> _WHAT TO WORK ON_:
When a line of the listing below has the string "BitVec" in it, copy that line.
━━━━━━━━━━━━━━━━━━━━
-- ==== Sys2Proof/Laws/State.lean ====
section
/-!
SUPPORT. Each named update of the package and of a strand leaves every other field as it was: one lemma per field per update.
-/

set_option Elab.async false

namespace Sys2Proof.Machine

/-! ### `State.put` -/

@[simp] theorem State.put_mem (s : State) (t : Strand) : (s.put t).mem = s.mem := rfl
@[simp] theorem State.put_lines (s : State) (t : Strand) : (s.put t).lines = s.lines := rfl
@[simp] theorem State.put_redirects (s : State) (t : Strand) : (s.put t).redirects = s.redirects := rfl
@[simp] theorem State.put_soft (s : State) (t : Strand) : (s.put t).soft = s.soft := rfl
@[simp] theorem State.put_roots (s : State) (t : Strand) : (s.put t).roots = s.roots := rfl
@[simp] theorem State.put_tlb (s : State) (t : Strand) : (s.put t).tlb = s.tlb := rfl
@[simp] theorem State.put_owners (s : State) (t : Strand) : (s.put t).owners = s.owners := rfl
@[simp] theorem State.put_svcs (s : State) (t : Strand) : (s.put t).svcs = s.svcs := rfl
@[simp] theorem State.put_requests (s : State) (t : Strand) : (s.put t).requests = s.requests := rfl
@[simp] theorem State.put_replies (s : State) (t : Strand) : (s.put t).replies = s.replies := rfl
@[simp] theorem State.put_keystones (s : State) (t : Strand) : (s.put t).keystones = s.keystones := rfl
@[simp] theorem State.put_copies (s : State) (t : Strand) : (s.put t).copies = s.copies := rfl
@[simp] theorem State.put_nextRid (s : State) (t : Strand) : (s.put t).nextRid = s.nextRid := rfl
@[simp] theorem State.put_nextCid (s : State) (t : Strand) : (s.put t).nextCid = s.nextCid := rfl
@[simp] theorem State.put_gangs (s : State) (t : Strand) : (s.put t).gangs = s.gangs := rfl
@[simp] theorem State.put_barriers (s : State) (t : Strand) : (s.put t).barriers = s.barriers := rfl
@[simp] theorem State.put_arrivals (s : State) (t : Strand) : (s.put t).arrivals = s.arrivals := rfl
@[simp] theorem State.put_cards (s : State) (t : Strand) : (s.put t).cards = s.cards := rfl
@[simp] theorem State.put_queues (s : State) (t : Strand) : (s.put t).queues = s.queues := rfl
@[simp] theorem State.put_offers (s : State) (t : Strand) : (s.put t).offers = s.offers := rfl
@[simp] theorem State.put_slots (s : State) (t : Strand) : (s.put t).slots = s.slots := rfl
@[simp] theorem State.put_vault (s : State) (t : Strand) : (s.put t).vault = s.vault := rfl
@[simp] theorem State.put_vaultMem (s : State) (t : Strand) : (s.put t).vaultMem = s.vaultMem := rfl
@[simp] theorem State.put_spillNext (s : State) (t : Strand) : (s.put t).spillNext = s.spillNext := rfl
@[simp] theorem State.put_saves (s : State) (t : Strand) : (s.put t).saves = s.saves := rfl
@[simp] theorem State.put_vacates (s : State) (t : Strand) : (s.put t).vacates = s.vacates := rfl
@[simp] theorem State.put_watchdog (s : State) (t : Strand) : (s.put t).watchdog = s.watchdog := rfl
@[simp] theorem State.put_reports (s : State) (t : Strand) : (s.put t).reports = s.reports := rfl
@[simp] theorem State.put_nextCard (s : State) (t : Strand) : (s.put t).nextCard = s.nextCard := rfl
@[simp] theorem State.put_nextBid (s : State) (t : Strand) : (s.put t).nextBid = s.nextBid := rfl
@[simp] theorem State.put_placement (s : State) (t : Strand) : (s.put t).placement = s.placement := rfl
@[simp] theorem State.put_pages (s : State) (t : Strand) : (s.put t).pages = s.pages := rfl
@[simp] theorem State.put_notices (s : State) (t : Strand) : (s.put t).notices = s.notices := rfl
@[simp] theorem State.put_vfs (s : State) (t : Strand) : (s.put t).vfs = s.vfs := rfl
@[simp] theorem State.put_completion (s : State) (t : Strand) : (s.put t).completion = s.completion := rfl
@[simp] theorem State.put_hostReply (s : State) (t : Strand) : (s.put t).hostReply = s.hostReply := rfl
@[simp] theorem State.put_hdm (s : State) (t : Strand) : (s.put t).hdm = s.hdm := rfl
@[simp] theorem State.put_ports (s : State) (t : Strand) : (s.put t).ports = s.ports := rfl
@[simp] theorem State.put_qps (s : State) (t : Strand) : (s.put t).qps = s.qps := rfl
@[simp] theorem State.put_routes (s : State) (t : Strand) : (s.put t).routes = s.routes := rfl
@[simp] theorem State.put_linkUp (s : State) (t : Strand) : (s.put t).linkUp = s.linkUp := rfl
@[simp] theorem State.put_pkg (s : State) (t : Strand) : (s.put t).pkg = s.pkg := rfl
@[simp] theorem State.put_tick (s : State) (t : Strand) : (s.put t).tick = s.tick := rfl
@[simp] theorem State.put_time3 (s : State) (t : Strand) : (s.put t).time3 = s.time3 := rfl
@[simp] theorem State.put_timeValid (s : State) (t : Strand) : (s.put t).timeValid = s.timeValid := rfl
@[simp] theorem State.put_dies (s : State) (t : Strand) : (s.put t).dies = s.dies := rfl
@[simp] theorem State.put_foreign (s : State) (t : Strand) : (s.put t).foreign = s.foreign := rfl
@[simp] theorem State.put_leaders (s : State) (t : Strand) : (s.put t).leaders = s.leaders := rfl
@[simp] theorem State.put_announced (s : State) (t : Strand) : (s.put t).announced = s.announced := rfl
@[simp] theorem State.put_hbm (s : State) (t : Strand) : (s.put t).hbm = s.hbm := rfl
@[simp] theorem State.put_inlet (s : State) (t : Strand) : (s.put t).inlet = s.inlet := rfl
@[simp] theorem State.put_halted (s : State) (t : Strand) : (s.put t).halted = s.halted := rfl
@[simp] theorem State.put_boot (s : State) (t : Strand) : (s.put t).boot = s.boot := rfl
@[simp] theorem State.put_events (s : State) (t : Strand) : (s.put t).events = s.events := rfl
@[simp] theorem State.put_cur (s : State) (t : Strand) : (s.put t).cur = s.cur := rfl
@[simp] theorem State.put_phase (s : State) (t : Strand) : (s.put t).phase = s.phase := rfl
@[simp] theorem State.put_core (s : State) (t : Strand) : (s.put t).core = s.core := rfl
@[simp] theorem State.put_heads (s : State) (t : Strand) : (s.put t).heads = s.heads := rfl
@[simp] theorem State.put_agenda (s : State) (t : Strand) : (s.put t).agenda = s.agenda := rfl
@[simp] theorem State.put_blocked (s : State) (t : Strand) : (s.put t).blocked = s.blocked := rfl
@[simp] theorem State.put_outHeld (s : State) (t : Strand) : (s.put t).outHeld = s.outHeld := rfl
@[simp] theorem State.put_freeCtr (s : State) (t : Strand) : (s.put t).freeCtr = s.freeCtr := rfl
━━━━━━━━━━━━━━━━━━━━
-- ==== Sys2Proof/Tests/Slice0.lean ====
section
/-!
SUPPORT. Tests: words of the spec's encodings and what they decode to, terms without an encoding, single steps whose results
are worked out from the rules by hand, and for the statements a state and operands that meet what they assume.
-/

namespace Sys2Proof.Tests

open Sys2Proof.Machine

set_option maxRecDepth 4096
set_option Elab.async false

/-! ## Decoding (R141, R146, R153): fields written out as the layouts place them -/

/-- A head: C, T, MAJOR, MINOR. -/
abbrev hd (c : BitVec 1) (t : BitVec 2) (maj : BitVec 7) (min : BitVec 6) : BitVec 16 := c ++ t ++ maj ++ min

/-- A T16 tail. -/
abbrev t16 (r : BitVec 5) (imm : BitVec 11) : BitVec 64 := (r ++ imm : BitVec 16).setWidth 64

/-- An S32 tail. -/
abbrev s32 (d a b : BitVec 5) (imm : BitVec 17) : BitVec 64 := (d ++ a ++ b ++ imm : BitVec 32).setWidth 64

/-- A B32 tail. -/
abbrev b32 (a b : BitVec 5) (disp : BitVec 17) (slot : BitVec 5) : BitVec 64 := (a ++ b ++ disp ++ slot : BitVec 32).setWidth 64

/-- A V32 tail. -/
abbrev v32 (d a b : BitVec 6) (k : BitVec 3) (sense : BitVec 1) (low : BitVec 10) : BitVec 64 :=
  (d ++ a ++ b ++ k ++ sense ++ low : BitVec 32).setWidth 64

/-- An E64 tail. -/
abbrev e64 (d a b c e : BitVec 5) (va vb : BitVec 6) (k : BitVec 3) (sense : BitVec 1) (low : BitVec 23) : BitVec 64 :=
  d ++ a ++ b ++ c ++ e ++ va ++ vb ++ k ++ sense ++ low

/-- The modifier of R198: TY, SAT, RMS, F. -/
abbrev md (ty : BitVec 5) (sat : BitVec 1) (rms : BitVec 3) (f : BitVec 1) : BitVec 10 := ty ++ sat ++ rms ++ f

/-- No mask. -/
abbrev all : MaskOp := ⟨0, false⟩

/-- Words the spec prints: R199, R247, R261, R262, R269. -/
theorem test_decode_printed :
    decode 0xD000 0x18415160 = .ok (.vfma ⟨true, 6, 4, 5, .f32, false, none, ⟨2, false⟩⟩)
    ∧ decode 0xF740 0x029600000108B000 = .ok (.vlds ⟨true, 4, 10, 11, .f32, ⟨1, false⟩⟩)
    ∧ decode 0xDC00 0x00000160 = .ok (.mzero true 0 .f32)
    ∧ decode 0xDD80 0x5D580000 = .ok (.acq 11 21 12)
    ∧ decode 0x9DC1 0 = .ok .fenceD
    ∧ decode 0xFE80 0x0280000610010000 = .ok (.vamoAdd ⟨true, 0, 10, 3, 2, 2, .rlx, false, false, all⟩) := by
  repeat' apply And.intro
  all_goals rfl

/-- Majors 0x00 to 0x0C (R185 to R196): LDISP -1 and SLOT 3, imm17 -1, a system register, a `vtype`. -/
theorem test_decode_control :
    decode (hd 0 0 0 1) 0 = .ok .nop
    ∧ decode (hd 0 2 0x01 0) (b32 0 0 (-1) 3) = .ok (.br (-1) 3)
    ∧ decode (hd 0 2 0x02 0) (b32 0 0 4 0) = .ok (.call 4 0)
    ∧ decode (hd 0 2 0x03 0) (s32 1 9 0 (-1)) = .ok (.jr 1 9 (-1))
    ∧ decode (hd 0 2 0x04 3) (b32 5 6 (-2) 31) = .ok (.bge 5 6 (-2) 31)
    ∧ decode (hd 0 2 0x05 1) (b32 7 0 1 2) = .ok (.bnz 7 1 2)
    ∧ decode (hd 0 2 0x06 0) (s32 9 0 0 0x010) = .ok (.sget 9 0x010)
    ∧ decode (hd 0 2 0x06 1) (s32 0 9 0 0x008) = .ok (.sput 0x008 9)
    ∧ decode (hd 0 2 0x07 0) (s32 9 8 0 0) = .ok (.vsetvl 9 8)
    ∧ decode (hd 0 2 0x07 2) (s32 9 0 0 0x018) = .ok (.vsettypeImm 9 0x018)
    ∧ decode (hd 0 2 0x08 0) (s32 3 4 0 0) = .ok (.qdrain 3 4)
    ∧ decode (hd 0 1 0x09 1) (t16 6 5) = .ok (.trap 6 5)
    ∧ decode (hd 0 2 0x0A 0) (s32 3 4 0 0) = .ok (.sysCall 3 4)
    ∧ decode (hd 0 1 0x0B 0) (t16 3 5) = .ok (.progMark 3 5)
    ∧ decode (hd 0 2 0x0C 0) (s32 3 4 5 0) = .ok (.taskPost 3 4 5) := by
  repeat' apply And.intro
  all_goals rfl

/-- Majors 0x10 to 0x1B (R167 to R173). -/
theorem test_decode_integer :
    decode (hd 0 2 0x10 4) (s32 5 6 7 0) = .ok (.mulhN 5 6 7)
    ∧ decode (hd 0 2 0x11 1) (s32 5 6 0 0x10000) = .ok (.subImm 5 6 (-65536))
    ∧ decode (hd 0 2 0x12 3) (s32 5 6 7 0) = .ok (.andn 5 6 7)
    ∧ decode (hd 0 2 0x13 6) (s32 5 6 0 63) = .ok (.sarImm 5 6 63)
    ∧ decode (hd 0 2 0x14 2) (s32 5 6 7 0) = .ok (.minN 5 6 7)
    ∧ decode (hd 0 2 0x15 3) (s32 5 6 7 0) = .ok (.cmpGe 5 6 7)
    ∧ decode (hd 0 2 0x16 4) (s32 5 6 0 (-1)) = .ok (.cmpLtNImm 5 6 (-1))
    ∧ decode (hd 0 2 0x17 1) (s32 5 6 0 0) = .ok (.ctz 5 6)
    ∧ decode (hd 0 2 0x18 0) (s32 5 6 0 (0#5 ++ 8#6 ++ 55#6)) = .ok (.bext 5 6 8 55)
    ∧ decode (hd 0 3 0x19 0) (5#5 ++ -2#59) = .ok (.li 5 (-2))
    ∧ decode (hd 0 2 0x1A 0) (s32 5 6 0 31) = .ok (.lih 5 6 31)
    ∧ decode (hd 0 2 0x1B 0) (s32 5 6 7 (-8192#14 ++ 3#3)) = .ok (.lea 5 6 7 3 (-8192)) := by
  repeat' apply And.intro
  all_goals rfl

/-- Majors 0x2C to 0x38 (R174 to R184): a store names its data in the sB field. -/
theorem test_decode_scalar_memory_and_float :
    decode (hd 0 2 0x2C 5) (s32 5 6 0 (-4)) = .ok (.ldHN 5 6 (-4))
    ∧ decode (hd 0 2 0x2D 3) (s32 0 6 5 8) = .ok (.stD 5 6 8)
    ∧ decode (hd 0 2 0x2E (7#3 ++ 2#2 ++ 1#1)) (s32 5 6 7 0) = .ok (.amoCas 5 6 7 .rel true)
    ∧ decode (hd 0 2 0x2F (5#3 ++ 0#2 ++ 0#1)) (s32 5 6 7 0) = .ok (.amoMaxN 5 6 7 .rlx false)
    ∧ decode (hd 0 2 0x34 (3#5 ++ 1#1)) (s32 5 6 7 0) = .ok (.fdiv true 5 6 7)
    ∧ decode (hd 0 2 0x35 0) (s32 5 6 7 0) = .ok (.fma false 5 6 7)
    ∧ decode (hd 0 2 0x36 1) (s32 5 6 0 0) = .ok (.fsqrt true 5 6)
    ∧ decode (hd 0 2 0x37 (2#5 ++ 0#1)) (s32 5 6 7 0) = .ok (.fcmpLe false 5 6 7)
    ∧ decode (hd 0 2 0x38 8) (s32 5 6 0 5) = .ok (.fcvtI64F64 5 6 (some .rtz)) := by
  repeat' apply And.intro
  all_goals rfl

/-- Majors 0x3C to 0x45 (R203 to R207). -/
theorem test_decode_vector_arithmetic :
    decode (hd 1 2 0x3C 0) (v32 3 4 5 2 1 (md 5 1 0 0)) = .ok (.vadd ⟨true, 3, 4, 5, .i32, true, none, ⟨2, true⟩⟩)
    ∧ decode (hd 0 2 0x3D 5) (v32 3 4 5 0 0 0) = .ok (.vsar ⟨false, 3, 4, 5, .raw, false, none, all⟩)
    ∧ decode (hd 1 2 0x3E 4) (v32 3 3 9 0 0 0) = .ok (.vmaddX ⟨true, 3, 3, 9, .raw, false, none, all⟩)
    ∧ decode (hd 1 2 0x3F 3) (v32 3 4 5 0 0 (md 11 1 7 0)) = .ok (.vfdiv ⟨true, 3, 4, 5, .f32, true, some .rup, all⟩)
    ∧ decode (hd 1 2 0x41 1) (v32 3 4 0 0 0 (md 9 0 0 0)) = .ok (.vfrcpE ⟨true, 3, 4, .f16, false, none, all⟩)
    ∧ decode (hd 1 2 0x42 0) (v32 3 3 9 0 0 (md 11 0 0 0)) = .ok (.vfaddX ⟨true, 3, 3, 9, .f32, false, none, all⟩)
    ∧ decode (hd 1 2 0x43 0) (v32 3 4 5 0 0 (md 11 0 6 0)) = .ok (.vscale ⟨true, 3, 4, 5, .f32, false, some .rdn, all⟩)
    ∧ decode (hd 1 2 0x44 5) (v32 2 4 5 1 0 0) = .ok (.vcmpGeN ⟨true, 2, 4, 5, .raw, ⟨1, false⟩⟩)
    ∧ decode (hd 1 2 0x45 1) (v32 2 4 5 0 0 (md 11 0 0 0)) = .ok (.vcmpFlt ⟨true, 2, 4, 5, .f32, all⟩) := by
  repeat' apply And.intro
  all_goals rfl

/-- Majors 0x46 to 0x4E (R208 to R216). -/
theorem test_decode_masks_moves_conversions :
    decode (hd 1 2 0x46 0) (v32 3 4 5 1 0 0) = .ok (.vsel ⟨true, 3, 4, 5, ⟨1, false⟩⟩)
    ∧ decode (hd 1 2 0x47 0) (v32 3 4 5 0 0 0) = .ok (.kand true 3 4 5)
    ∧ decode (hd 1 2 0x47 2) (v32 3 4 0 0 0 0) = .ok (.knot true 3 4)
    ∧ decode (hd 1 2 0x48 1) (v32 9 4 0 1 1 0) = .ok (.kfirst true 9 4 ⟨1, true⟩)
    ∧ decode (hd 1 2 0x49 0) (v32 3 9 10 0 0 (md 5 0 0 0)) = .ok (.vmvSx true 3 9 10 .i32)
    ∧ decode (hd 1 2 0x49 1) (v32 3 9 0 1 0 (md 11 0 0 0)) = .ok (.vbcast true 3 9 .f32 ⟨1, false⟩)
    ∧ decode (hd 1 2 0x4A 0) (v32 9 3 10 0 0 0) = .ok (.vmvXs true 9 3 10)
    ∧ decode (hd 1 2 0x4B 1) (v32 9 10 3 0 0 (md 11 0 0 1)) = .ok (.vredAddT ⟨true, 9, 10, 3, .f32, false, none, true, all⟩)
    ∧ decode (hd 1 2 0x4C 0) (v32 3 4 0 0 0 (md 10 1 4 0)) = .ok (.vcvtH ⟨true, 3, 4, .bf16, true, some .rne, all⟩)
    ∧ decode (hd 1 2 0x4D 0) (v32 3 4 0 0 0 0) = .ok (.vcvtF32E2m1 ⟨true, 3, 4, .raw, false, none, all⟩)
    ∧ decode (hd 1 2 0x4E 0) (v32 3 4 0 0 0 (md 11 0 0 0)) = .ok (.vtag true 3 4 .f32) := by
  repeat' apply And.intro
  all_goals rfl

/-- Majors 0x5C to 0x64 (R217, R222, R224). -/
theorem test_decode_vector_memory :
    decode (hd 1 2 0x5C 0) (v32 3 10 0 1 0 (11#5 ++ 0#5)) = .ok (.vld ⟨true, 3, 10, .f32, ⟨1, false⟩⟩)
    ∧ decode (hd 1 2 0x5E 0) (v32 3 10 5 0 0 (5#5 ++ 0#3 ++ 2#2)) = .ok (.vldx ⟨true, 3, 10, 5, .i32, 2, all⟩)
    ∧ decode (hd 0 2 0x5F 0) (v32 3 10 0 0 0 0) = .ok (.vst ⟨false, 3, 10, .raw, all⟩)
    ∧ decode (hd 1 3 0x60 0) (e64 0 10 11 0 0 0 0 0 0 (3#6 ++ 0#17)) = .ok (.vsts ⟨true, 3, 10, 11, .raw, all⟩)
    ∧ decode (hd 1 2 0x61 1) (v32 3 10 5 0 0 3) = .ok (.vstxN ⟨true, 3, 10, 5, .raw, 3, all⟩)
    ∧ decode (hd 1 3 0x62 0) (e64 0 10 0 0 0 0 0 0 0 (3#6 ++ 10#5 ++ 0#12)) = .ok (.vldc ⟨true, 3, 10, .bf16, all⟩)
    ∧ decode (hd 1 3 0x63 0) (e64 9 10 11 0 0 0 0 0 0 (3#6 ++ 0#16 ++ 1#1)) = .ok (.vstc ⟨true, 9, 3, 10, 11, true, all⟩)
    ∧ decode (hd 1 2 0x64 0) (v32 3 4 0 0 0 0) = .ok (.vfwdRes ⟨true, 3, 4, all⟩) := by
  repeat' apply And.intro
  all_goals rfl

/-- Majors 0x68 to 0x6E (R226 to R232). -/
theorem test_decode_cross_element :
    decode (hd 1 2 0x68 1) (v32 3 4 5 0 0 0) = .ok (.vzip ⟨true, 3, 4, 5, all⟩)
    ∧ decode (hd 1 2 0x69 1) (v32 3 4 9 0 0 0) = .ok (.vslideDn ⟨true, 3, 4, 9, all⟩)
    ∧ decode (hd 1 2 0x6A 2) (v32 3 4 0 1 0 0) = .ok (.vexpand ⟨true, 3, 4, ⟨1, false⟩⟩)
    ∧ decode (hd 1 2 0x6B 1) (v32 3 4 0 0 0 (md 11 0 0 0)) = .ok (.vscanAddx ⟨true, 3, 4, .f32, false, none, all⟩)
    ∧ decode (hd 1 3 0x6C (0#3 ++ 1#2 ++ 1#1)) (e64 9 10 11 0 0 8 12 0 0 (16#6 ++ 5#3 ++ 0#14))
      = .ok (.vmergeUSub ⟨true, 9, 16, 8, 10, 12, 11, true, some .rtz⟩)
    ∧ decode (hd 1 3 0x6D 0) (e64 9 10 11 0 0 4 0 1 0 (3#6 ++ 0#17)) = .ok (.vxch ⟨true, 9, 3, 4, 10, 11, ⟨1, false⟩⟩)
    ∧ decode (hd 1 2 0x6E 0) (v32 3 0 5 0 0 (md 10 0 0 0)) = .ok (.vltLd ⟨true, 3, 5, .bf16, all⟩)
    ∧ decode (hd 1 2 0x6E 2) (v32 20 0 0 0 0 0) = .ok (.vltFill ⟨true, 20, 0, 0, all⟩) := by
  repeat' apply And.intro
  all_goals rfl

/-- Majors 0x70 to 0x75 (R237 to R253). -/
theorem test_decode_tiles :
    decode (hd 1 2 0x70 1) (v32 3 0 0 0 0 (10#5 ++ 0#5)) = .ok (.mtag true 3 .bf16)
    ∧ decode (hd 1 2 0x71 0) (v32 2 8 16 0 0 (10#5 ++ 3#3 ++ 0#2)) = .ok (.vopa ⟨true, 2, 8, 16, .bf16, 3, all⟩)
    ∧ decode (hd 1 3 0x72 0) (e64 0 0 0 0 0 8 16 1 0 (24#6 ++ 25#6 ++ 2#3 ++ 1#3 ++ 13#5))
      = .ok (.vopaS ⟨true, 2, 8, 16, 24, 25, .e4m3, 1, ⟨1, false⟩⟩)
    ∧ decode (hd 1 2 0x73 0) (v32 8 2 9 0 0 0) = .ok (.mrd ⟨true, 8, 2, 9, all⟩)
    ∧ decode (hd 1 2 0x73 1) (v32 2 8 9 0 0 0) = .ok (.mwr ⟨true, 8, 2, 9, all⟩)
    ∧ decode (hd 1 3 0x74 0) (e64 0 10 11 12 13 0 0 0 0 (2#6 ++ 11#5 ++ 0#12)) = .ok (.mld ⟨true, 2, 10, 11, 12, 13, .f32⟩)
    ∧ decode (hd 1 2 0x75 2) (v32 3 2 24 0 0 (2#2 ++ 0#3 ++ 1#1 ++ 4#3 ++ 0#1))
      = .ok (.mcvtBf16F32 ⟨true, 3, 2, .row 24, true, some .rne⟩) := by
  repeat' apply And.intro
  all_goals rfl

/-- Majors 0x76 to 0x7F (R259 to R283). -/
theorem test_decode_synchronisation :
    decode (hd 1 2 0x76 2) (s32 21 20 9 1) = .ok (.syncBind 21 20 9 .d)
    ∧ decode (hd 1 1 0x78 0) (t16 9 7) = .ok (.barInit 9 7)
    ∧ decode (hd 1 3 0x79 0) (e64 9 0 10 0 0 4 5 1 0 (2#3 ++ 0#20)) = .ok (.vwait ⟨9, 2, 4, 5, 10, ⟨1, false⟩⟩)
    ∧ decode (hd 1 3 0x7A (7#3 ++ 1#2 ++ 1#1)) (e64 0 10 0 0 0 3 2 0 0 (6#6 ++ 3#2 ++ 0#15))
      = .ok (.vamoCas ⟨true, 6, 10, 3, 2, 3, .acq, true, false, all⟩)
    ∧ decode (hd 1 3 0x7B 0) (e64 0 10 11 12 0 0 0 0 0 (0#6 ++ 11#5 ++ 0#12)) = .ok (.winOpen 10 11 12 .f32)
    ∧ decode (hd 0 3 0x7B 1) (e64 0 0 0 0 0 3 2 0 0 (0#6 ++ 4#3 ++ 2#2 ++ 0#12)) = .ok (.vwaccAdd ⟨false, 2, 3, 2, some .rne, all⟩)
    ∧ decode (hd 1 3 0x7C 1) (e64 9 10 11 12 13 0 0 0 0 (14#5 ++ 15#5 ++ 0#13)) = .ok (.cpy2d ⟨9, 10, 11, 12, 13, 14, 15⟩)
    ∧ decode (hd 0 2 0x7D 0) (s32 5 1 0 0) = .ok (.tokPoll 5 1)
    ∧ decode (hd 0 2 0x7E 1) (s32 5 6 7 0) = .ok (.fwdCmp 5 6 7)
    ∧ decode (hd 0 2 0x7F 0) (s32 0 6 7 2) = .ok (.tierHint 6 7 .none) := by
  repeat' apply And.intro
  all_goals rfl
━━━━━━━━━━━━━━━━━━━━
> _RESPONSE BELOW_:
abbrev hd (c : BitVec 1) (t : BitVec 2) (maj : BitVec 7) (min : BitVec 6) : BitVec 16 := c ++ t ++ maj ++ min
abbrev t16 (r : BitVec 5) (imm : BitVec 11) : BitVec 64 := (r ++ imm : BitVec 16).setWidth 64
abbrev s32 (d a b : BitVec 5) (imm : BitVec 17) : BitVec 64 := (d ++ a ++ b ++ imm : BitVec 32).setWidth 64
abbrev b32 (a b : BitVec 5) (disp : BitVec 17) (slot : BitVec 5) : BitVec 64 := (a ++ b ++ disp ++ slot : BitVec 32).setWidth 64
abbrev v32 (d a b : BitVec 6) (k : BitVec 3) (sense : BitVec 1) (low : BitVec 10) : BitVec 64 :=
  (d ++ a ++ b ++ k ++ sense ++ low : BitVec 32).setWidth 64
abbrev e64 (d a b c e : BitVec 5) (va vb : BitVec 6) (k : BitVec 3) (sense : BitVec 1) (low : BitVec 23) : BitVec 64 :=
abbrev md (ty : BitVec 5) (sat : BitVec 1) (rms : BitVec 3) (f : BitVec 1) : BitVec 10 := ty ++ sat ++ rms ++ f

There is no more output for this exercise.